INSTRUCTIONS TO FOLLOW
Copy exactly the lines of the material below that run from the one containing "let s1 := orphanAsk" through the one containing "def execQueResume (d". Copy no other lines.

MATERIAL SHOWN
-- ==== Sys2Proof/Machine/BellQueue.lean ====
section
/-! DEFINITION. The commands of Bells, queues and queue front-ends (chapter 9). -/

namespace Sys2Proof.Machine

/-! ### Bells (R204-R208, R217, R228) -/

/-- BELL_ADD (R217): a store to BEL_ADD. -/
def execBellAdd (d : Fin 4) (n : Fin 256) (v : BitVec 32) (s : State) : Host.Outcome State Fault Refusal :=
  .next (if !regsUp s then s else addBell s d n v)

/-- BELL_SET (R206): a write of BEL_COUNT. -/
def execBellSet (d : Fin 4) (n : Fin 256) (v : BitVec 32) (s : State) : Host.Outcome State Fault Refusal :=
  .next (if !regsUp s then s else storeBell s d n v)

/-- Whether the Bell's die or a die that BEL_DEP names is isolated (R228). -/
def bellCut (s : State) (d : Nat) (b : Bell) : Bool :=
  dieIsolated s d || decide (b.dies &&& s.nld.isoDies ≠ 0) || (upTo 8).any (fun c => b.chips.getLsbD c && chipIsolated s c)
    || s.nld.farIso.any (fun p => b.chips.getLsbD p.1 && b.dies.getLsbD p.2)

/-- The poison cleared, unless an isolated die is involved. -/
def unpoisonBell (s : State) (d n : Nat) : State :=
  if bellCut s d (bell s d n) then s else setBell s d n { bell s d n with poisoned := false }

/-- BEL_CTL as a write leaves it: POISON wins. -/
def belCtlWrite (s : State) (d n : Nat) (v : Word) : State :=
  if bit v 0 then poisonBell s d n else if bit v 1 then unpoisonBell s d n else s

/-- BELL_POISON (R228). -/
def execBellPoison (d : Fin 4) (n : Fin 256) (s : State) : Host.Outcome State Fault Refusal :=
  .next (if !regsUp s then s else belCtlWrite s d n 1)

/-- BELL_UNPOISON (R228). -/
def execBellUnpoison (d : Fin 4) (n : Fin 256) (s : State) : Host.Outcome State Fault Refusal :=
  .next (if !regsUp s then s else belCtlWrite s d n 2)

/-- The first satisfied waiter taken off a Bell. -/
def takeSat : List Waiter → Option (Waiter × List Waiter)
  | [] => none
  | w :: ws => if w.sat then some (w, ws) else (takeSat ws).map (fun r => (r.1, w :: r.2))

/-- BELL_WAIT_SATISFIED (R207): a waiter that an add or a set has satisfied is released. -/
def execBellWaitSatisfied (d : Fin 4) (n : Fin 256) (s : State) : Host.Outcome State Fault Refusal :=
  .next (match takeSat (bell s d n).waiters with
    | none => s
    | some (w, rest) => answerOp (setBell s d n { bell s d n with waiters := rest }) w.who stOK [])

/-! ### Queues (R209-R211, R215, R219, R220) -/

/-- QUEUE_PUSH_ADMIT (R211). -/
def execQueuePushAdmit (d : Fin 4) (q : Fin 128) (s : State) : Host.Outcome State Fault Refusal :=
  .next (admitPush s d q)

/-- Every pair that a Tower or a Dome has delivered has been taken into its Plinth (05 R113). -/
def pairsTaken (s : State) (u : UnitRef) : Bool :=
  match u with
  | .tower d n => (plinth s d n).towerPort.all (fun x => decide (x.src ≠ 0))
  | .dome d n => (plinth s d (n.val / 32)).domePort.all (fun x => decide (x.src ≠ n.val + 1))
  | _ => true

/-- COMMAND_COMPLETE (R215): the oldest command the unit is done with puts its record to COMPQ, once its pairs are taken. -/
def execCommandComplete (u : UnitRef) (s : State) : Host.Outcome State Fault Refusal :=
  .next (if pairsTaken s u then postDone s u else s)

/-- STOP. -/
def queStop (s : State) (d q : Nat) : State :=
  if (queue s d q).en then setQueue s d q { queue s d q with stopped := true } else s

/-- RESUME: the queue runs and serves whoever waits for an entry. -/
def queResume (s : State) (d q : Nat) : State :=
  let s1 := setQueue s d q { queue s d q with stopped := false }
  servePops (queue s d q).pops.length s1 d q

/-- The request that a front-end made at another chip stays without anybody to answer. -/
def orphanAsk (s : State) (who : Origin) : State :=
  match findAsk s who with
  | none => s
  | some (p, o) =>
    if o.sent then sendTxn (orphan s p o) o.ep (cancelTxn s o) else dropAsk s p o

/-- A front-end holds an entry that has not passed to the consumer: one whose WAIT or RING is done, or whose add is on its way to another
die, counts as passed (DEDUCED, log entry 51). -/
def feHeld (q : Queue) : Bool :=
  match q.fe with
  | some h => decide (h.phase ≤ 1)
  | none => false

/-- The held WAIT or RING discarded, its wait withdrawn (R219); a WAIT whose Bell has counted but which has not been released yet too
(DESIGN CHOICE, log entry 51). -/
def feDrop (s : State) (d q : Nat) : State :=
  if feHeld (queue s d q) then
    let s1 := orphanAsk (withdraw s (.frontEnd d q)) (.frontEnd d q)
    setQueue s1 d q { queue s1 d q with fe := none }
  else s

/-- FLUSH: every entry not passed on is discarded and counted, and waiting pushes are taken. -/
def queFlush (s : State) (d q : Nat) : State :=
  let k := (queue s d q).occ + b2n (feHeld (queue s d q))
  let s1 := feDrop s d q
  admitAll (setQueue s1 d q { queue s1 d q with occ := 0, disc := satAdd (queue s1 d q).disc k }) d q

/-- QUE_CTL as a write leaves it: STOP, RESUME and FLUSH act in that order. -/
def queCtlWrite (s : State) (d q : Nat) (v : Word) : State :=
  let s1 := if bit v 0 then queStop s d q else s
  let s2 := if bit v 1 then queResume s1 d q else s1
  if bit v 2 then queFlush s2 d q else s2

/-- QUE_STOP (R219). -/
def execQueStop (d : Fin 4) (q : Fin 128) (s : State) : Host.Outcome State Fault Refusal :=
  .next (if !regsUp s then s else queCtlWrite s d q 1)

/-- QUE_RESUME (R219). -/
def execQueResume (d : Fin 4) (q : Fin 128) (s : State) : Host.Outcome State Fault Refusal :=
  .next (if !regsUp s then s else queCtlWrite s d q 2)

/-- QUE_FLUSH (R219). -/
def execQueFlush (d : Fin 4) (q : Fin 128) (s : State) : Host.Outcome State Fault Refusal :=
  .next (if !regsUp s then s else queCtlWrite s d q 4)

/-- STATE is DISABLED or STOPPED and no entry is held: the ring may be configured (R220). -/
def queIdle (q : Queue) : Bool := decide (queState q ≠ 1) && decide (q.occ = 0)

/-- QUE_BASE as a write leaves it. -/
def queBaseWrite (s : State) (d q : Nat) (v : Word) : State :=
  let n : Queue := { queue s d q with base := v.extractLsb' 6 19 }
  if queIdle (queue s d q) && (!n.en || queInVault n) then setQueue s d q n else s

/-- QUE_CFG with its high-water fields written. -/
def queHwm (q : Queue) (v : Word) : Queue :=
  { q with hwm := v.extractLsb' 12 12, hwen := bit v 11, hwbell := v.extractLsb' 0 8 }

/-- QUE_CFG as a write leaves it (R220). A write that leaves LDEPTH at 0 is ignored whole, and clearing EN leaves a waiting QPOP and an
entry that the front-end holds where they are (DESIGN CHOICE, log entry 81). -/
def queCfgWrite (s : State) (d q : Nat) (v : Word) : State :=
  let old := queue s d q
  let n : Queue := { queHwm old v with en := bit v 31, esize := bit v 30, ldepth := v.extractLsb' 24 4 }
  if field v 27 24 < 3 ∨ 12 < field v 27 24 then s
  else if n.en = old.en ∧ n.esize = old.esize ∧ n.ldepth = old.ldepth then setQueue s d q n
  else if queIdle old && (!n.en || queInVault n) then
    setQueue s d q { n with stopped := n.en && old.en && old.stopped }
  else s

/-- QUE_CONFIG_WRITE (R220): of QUE_CFG, or of QUE_BASE. -/
def execQueConfigWrite (d : Fin 4) (q : Fin 128) (cfg : Bool) (v : BitVec 32) (s : State) :
    Host.Outcome State Fault Refusal :=
  .next (if !regsUp s then s else if cfg then queCfgWrite s d q v else queBaseWrite s d q v)

/-- QUE_HWCNT_READ (R218). -/
def execQueHwcntRead (d : Fin 4) (q : Fin 128) (s : State) : Host.Outcome State Fault Refusal :=
  .next (if regsUp s then setQueue (outRead s (queue s d q).hwcnt) d q { queue s d q with hwcnt := 0 } else s)

/-- QUE_DISC_READ (R218). -/
def execQueDiscRead (d : Fin 4) (q : Fin 128) (s : State) : Host.Outcome State Fault Refusal :=
  .next (if regsUp s then setQueue (outRead s (queue s d q).disc) d q { queue s d q with disc := 0 } else s)

/-! ### The front-end (R212, R213, R227) -/

/-- The unit on die d that a consumer is. -/
def consumerUnit (d : Fin 4) (c : Consumer) : UnitRef :=
  match c with
  | .dome n => .dome d n
  | .tower n => .tower d n
  | .plinth n => .plinth d n
  | .lantern n => .lantern d n
  | .mover m => .mover m

/-- EN, DIE and QUEUE of a mover as they act. -/
def moverQueue (v : Mover) : Bool × BitVec 2 × BitVec 7 := usedNow v.cmd v.was (v.en, v.die, v.queue)

/-- Whether a consumer's command-queue register names queue q of die d. -/
def consumes (s : State) (d q : Nat) (c : Consumer) : Bool :=
  match c with
  | .dome n => decide ((usedNow (dome s d n).cmd (dome s d n).cmdqWas (dome s d n).cmdq).toNat = q)
  | .tower n => decide ((usedNow (tower s d n).cmd (tower s d n).cmdqWas (tower s d n).cmdq).toNat = q)
  | .plinth n => decide ((usedNow (plinth s d n).cmd (plinth s d n).cmdqWas (plinth s d n).cmdq).toNat = q)
  | .lantern n => decide ((usedNow (lantern s d n).cmd (lantern s d n).cmdqWas (lantern s d n).cmdq).toNat = q)
  | .mover m =>
    let r := moverQueue (mover s m)
    r.1 && decide (r.2.1.toNat = d) && decide (r.2.2.toNat = q) && diesJoined s 4 d

/-- The front-end may take an entry for a consumer: the queue runs and holds one, and none is held before it. -/
def feReady (s : State) (d : Fin 4) (q : Nat) (c : Consumer) : Bool :=
  let v := queue s d q
  decide (s.mstate = .run) && consumes s d q c && decide (queState v = 1) && decide (v.occ ≠ 0) && v.fe.isNone
    && !(cd s d).vaultClearing

/-- A WAIT or a RING, which the front-end keeps. -/
def feOwn (ws : List Word) : Bool := decide (field (wordAt ws 0) 31 28 ≥ 14)

/-- A consumer takes its next command only after the record of the one before has been pushed (R215). -/
def unitFree (s : State) (u : UnitRef) : Bool := (unitCmd s u).isNone && decide (unitDones s u = [])

/-- An entry taken: a WAIT or RING stays with the front-end, anything else passes to the consumer. -/
def feTook (s : State) (d : Fin 4) (q : Nat) (c : Consumer) (ws : List Word) (seq : Word) : State :=
  if feOwn ws then setQueue s d q { queue s d q with fe := some { w := ws, seq := seq, phase := 0 } }
  else
    setUnitCmd (setQueue s d q { queue s d q with open_ := (queue s d q).open_ ++ [seq] }) (consumerUnit d c)
      (some ⟨ws, seq, q, d⟩)

/-- QUEUE_FRONT_END_TAKE (R212): a WAIT or RING is taken whatever the consumer does, a command once the consumer is free. -/
def execQueueFrontEndTake (d : Fin 4) (q : Fin 128) (c : Consumer) (s : State) : Host.Outcome State Fault Refusal :=
  .next (if feReady s d q c then
      match popEntry s d q with
      | .error o => vaultFail s d o (fePort q)
      | .ok (bs, s1) =>
        let ws := toWords 8 (bs.drop (bs.length - 32))
        if feOwn ws || unitFree s (consumerUnit d c) then feTook s1 d q c ws (queHead (queue s d q)) else s
    else s)

/-- A WAIT or RING entry with a bit that R213 does not list, or a bad name. -/
def feBad (s : State) (ws : List Word) : Bool :=
  decide (field (wordAt ws 0) 26 0 ≠ 0) || decide (field (wordAt ws 1) 31 16 ≠ 0)
    || (countFrom 3 4).any (fun i => decide (wordAt ws i ≠ 0)) || nameBad s (field (wordAt ws 1) 15 0) 8

/-- The entry that a front-end has taken and not acted on, if its opcode is opc. -/
def feAt (s : State) (d q opc phase : Nat) : Option FeHold :=
  match (queue s d q).fe with
  | some h => if h.phase = phase ∧ field (wordAt h.w 0) 31 28 = opc ∧ s.mstate = .run then some h else none
  | none => none

def setFePhase (s : State) (d q : Nat) (h : FeHold) (phase : Nat) : State :=
  setQueue s d q { queue s d q with fe := some { h with phase := phase } }

def feSender (d q : Nat) : Sender := { die := d, src := 0x100 + q, who := .frontEnd d q }

/-- What an operation of the front-end came to: answered, or held. -/
def feReply (r : Reply) (d q : Nat) : State :=
  match r.1 with
  | some a => answerOp r.2 (.frontEnd d q) a.1 []
  | none => r.2

/-- WAIT_ENTRY (R213, R227). -/
def execWaitEntry (d : Fin 4) (q : Fin 128) (s : State) : Host.Outcome State Fault Refusal :=
  .next (match feAt s d q 15 0 with
    | none => s
    | some h =>
      if feBad s h.w then feComplete s d q 0x12 3
      else feReply (sendBwait (setFePhase s d q h 1) (feSender d q) (field (wordAt h.w 1) 15 0) (wordAt h.w 2)) d q)

/-- RING_ENTRY (R213): it waits for the commands before it. -/
def execRingEntry (d : Fin 4) (q : Fin 128) (s : State) : Host.Outcome State Fault Refusal :=
  .next (match feAt s d q 14 0 with
    | none => s
    | some h => if feBad s h.w then feComplete s d q 0x12 3 else setFePhase s d q h 1)

/-- RING_ADD (R213): every earlier command of the queue has completed. -/
def execRingAdd (d : Fin 4) (q : Fin 128) (s : State) : Host.Outcome State Fault Refusal :=
  .next (match feAt s d q 14 1 with
    | none => s
    | some h =>
      if (queue s d q).open_ = [] then
        feReply (sendBadd (setFePhase s d q h 4) (feSender d q) (field (wordAt h.w 1) 15 0) (wordAt h.w 2)) d q
      else s)

end Sys2Proof.Machine
end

OUTPUT BELOW
    let s1 := orphanAsk (withdraw s (.frontEnd d q)) (.frontEnd d q)
    setQueue s1 d q { queue s1 d q with fe := none }
  else s

/-- FLUSH: every entry not passed on is discarded and counted, and waiting pushes are taken. -/
def queFlush (s : State) (d q : Nat) : State :=
  let k := (queue s d q).occ + b2n (feHeld (queue s d q))
  let s1 := feDrop s d q
  admitAll (setQueue s1 d q { queue s1 d q with occ := 0, disc := satAdd (queue s1 d q).disc k }) d q

/-- QUE_CTL as a write leaves it: STOP, RESUME and FLUSH act in that order. -/
def queCtlWrite (s : State) (d q : Nat) (v : Word) : State :=
  let s1 := if bit v 0 then queStop s d q else s
  let s2 := if bit v 1 then queResume s1 d q else s1
  if bit v 2 then queFlush s2 d q else s2

/-- QUE_STOP (R219). -/
def execQueStop (d : Fin 4) (q : Fin 128) (s : State) : Host.Outcome State Fault Refusal :=
  .next (if !regsUp s then s else queCtlWrite s d q 1)

/-- QUE_RESUME (R219). -/
def execQueResume (d : Fin 4) (q : Fin 128) (s : State) : Host.Outcome State Fault Refusal :=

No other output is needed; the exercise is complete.